Saved data entries:
-*-

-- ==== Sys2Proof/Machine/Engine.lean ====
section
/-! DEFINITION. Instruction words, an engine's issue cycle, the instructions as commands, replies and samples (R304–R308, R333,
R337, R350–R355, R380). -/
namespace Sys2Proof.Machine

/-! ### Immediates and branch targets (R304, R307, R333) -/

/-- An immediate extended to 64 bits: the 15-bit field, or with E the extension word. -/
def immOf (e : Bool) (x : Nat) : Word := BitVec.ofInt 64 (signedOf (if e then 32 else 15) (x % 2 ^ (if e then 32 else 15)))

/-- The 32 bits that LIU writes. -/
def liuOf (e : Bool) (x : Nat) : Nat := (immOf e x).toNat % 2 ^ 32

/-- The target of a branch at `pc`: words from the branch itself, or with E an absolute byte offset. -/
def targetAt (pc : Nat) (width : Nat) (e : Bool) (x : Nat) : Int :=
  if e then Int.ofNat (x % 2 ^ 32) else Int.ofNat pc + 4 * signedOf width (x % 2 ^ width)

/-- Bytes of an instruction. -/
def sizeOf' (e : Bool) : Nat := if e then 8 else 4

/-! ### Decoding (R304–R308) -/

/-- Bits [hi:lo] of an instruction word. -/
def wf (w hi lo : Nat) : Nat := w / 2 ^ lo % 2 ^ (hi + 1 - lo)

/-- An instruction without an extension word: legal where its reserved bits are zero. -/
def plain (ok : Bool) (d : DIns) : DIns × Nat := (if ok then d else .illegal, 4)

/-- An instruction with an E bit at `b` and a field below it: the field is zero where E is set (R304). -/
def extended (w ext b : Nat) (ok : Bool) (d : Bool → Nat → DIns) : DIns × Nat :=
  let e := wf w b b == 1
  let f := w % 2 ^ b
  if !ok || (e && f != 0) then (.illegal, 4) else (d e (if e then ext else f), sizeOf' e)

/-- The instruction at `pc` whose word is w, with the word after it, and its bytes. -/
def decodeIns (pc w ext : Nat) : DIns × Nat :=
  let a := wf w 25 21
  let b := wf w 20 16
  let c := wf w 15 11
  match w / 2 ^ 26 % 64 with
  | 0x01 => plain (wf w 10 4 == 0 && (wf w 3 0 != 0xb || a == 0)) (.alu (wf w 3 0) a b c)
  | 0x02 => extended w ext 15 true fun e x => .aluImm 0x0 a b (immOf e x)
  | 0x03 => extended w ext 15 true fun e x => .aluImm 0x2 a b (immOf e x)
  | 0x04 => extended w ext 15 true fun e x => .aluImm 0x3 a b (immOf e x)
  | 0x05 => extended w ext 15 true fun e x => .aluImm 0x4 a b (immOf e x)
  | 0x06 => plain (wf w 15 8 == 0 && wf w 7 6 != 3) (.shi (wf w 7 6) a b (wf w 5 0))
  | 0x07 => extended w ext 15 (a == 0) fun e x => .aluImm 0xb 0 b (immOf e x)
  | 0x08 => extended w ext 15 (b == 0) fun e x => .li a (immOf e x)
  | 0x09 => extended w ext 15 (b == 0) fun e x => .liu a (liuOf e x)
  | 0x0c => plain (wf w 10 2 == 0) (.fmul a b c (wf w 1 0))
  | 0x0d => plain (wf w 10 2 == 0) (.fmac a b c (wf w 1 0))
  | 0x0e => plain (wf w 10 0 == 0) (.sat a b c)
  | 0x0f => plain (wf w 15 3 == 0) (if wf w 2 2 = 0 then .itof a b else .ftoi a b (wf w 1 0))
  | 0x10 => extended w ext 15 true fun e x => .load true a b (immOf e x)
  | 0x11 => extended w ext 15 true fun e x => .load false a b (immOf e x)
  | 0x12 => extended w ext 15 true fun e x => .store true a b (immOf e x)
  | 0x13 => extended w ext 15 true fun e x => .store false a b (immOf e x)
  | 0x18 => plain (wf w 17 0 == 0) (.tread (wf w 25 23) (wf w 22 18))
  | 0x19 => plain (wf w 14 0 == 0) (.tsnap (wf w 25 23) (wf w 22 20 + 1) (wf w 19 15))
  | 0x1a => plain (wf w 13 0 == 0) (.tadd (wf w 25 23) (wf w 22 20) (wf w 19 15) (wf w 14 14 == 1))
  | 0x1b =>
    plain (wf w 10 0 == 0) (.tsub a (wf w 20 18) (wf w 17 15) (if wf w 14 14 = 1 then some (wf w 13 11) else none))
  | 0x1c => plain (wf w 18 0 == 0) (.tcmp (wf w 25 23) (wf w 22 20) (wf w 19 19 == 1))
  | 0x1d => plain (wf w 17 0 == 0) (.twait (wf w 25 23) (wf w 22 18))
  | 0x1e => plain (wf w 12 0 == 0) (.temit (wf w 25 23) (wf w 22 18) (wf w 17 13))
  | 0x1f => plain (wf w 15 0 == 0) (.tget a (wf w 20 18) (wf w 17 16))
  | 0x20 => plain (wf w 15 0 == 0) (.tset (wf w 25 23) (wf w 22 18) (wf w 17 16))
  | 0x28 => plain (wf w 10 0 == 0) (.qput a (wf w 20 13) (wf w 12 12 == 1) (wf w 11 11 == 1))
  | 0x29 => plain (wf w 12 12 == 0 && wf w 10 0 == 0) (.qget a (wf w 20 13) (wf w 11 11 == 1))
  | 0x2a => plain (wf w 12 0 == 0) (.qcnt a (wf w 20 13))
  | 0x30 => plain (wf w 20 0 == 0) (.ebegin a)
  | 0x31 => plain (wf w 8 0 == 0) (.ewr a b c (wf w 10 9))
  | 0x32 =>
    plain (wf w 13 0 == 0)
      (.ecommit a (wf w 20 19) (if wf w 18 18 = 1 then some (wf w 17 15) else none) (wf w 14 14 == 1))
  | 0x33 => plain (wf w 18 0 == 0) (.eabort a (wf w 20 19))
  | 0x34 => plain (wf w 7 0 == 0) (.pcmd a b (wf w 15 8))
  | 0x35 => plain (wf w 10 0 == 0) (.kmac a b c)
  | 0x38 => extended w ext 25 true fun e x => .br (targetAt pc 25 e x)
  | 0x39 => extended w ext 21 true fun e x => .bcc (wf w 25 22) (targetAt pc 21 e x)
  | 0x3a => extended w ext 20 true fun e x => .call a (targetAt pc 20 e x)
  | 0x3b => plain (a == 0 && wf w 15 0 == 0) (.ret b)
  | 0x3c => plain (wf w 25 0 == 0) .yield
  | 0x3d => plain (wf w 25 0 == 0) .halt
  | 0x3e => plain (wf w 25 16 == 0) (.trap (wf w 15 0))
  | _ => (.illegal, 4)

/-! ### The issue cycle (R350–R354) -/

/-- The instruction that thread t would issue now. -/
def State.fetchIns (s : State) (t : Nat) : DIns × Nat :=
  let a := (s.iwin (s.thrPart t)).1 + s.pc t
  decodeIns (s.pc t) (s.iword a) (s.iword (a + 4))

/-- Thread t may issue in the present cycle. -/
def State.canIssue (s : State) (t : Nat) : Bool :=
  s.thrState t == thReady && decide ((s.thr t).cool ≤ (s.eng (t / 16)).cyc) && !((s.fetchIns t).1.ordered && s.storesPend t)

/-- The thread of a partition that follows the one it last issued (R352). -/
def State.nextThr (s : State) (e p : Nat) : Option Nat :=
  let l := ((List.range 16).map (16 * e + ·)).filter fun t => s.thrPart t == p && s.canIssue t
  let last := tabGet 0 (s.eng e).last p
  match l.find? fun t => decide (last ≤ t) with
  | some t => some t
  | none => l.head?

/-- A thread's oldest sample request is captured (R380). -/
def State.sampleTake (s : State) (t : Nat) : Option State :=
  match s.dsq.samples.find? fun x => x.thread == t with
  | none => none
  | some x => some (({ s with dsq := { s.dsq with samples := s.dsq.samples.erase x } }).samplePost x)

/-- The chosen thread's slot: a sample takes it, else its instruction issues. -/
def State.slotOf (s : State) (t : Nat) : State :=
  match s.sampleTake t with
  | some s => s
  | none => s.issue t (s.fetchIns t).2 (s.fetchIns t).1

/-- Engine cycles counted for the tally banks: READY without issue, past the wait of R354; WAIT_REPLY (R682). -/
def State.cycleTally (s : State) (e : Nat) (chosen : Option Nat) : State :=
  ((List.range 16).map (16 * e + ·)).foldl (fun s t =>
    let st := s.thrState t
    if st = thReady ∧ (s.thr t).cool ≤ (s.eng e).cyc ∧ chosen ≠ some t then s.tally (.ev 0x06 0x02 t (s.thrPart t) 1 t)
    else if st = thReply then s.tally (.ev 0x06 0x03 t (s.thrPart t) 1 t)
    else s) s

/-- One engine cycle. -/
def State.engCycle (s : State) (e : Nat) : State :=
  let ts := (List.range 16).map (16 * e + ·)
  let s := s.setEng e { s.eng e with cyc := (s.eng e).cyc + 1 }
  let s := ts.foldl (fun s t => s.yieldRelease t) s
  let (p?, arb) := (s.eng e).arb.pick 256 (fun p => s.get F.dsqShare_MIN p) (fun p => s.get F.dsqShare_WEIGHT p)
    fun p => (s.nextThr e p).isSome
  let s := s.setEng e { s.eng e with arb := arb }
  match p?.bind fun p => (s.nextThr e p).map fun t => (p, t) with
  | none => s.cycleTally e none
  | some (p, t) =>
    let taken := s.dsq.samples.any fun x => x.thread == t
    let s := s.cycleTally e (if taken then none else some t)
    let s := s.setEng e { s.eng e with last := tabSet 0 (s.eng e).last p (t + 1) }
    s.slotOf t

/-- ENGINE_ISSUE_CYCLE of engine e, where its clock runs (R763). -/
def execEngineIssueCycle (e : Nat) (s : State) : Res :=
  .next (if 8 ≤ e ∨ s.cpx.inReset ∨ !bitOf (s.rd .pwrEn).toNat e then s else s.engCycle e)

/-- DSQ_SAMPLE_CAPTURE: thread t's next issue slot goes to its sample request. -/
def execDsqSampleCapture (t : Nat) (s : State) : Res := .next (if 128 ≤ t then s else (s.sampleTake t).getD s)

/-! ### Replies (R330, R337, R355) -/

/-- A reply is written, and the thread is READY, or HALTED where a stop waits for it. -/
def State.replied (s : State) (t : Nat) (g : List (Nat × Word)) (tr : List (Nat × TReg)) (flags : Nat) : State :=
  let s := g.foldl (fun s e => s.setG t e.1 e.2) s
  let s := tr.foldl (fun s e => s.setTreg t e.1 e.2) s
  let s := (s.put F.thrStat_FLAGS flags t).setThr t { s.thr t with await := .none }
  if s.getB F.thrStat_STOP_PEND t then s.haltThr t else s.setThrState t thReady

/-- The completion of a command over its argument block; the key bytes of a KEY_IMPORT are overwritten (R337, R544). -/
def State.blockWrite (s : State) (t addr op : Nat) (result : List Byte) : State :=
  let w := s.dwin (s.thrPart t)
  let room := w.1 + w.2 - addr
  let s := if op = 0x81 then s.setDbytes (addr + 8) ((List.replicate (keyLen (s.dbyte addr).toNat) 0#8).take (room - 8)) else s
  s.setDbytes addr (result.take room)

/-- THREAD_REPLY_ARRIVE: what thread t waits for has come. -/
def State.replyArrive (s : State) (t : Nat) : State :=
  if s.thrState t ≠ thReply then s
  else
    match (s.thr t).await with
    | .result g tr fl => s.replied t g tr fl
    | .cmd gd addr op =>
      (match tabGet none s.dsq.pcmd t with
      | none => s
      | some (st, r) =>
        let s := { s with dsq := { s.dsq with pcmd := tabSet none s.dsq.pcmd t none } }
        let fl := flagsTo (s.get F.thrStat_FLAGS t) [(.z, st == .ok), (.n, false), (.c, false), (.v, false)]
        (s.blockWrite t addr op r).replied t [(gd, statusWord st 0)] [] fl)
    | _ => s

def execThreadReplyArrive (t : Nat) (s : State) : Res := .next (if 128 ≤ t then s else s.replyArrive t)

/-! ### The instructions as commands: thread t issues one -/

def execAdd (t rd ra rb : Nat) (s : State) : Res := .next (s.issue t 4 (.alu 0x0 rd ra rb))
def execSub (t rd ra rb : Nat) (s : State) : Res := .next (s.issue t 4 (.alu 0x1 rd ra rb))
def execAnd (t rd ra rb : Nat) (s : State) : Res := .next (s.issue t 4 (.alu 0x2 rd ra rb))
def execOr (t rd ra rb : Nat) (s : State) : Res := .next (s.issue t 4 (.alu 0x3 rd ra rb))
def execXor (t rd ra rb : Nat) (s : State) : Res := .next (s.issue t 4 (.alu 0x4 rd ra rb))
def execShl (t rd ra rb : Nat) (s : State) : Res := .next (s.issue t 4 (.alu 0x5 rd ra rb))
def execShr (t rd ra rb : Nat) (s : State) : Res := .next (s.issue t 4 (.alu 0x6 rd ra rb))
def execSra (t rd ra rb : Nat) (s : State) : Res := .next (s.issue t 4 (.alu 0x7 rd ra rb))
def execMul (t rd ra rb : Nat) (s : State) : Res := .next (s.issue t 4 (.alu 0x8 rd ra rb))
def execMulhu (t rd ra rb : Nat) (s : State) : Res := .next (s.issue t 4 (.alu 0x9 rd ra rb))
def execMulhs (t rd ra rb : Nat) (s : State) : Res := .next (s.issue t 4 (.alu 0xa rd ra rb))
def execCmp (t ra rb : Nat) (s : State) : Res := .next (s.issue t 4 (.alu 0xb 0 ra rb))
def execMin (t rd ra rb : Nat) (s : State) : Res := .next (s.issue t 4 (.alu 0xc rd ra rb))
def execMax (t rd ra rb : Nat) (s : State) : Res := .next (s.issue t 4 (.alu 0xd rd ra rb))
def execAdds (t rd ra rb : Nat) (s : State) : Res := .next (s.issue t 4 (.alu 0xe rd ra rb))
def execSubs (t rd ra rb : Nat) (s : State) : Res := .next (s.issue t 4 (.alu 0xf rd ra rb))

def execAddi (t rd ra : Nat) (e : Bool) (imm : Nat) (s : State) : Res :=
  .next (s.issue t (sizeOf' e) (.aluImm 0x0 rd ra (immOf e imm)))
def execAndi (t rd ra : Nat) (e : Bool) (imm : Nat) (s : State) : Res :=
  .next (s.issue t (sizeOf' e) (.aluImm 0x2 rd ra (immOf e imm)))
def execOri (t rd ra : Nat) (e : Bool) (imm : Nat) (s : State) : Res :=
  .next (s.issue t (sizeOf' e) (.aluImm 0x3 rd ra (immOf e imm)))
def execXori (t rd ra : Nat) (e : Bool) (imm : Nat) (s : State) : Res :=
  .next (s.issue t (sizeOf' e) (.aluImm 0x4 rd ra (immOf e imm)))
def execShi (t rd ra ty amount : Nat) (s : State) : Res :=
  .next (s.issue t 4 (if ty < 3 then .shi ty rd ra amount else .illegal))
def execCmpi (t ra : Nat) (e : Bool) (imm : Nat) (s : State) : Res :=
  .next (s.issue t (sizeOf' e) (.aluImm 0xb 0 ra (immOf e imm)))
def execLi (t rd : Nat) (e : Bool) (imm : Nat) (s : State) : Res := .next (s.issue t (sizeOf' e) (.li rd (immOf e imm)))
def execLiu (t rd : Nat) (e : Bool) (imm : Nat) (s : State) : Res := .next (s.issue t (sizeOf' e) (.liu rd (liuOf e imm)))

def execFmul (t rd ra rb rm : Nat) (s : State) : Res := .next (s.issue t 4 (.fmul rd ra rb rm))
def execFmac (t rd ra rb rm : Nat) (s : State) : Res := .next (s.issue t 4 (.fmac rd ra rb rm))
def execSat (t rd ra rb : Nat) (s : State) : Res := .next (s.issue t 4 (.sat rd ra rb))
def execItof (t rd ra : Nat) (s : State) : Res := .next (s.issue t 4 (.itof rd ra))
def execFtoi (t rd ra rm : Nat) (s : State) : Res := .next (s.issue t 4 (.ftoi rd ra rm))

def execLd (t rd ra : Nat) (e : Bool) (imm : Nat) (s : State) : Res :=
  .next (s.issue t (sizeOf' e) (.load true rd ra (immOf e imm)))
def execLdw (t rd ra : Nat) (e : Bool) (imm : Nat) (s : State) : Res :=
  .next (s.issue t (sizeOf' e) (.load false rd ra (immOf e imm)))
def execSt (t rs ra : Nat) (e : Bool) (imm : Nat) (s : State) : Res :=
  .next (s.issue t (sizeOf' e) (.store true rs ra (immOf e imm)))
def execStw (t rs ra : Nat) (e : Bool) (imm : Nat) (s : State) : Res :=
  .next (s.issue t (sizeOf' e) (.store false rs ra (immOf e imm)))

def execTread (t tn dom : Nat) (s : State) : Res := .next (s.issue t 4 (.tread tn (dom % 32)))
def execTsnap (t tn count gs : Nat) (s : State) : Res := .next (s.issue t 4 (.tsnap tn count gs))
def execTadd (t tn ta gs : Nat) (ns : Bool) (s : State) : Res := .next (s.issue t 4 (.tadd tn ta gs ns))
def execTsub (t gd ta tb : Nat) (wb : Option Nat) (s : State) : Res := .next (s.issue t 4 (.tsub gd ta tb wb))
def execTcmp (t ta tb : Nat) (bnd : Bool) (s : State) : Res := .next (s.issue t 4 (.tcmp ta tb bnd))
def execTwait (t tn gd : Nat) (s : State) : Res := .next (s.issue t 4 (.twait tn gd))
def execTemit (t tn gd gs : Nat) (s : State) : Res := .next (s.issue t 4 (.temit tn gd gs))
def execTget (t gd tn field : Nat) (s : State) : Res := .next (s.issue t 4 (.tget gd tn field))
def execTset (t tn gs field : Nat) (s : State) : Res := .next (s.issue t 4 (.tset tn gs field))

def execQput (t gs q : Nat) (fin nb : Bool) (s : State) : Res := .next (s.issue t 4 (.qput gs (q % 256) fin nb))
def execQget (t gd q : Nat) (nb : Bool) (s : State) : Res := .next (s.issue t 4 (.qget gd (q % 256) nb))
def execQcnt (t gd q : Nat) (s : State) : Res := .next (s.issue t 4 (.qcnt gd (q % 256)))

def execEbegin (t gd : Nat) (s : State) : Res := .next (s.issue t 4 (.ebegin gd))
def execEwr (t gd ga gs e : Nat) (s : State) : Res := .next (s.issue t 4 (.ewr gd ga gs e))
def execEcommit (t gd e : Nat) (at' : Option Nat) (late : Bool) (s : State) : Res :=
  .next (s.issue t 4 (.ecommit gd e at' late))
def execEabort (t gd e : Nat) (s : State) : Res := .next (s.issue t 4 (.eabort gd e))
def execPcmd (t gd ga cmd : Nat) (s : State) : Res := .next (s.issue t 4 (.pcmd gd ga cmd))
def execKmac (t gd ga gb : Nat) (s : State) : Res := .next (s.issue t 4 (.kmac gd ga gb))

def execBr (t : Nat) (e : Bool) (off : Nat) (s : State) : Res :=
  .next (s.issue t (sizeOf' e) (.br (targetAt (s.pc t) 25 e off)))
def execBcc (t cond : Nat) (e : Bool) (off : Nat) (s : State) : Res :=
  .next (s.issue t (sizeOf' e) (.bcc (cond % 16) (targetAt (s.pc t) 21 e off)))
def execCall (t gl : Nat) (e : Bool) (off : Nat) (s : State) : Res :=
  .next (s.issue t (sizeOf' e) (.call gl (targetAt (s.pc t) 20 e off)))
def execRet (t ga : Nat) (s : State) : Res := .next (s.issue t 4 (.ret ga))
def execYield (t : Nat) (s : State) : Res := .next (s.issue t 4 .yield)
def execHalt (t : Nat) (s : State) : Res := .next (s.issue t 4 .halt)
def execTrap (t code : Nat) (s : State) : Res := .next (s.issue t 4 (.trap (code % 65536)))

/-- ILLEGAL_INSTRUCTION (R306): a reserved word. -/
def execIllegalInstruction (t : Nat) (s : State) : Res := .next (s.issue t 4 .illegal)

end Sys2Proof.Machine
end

-*-

• [EXERCISE DESCRIPTION]: Find the string "tabSet" in the data. Report each line it appears in.

• [SOLUTION TO THIS EXERCISE]:
    let s := s.setEng e { s.eng e with last := tabSet 0 (s.eng e).last p (t + 1) }
        let s := { s with dsq := { s.dsq with pcmd := tabSet none s.dsq.pcmd t none } }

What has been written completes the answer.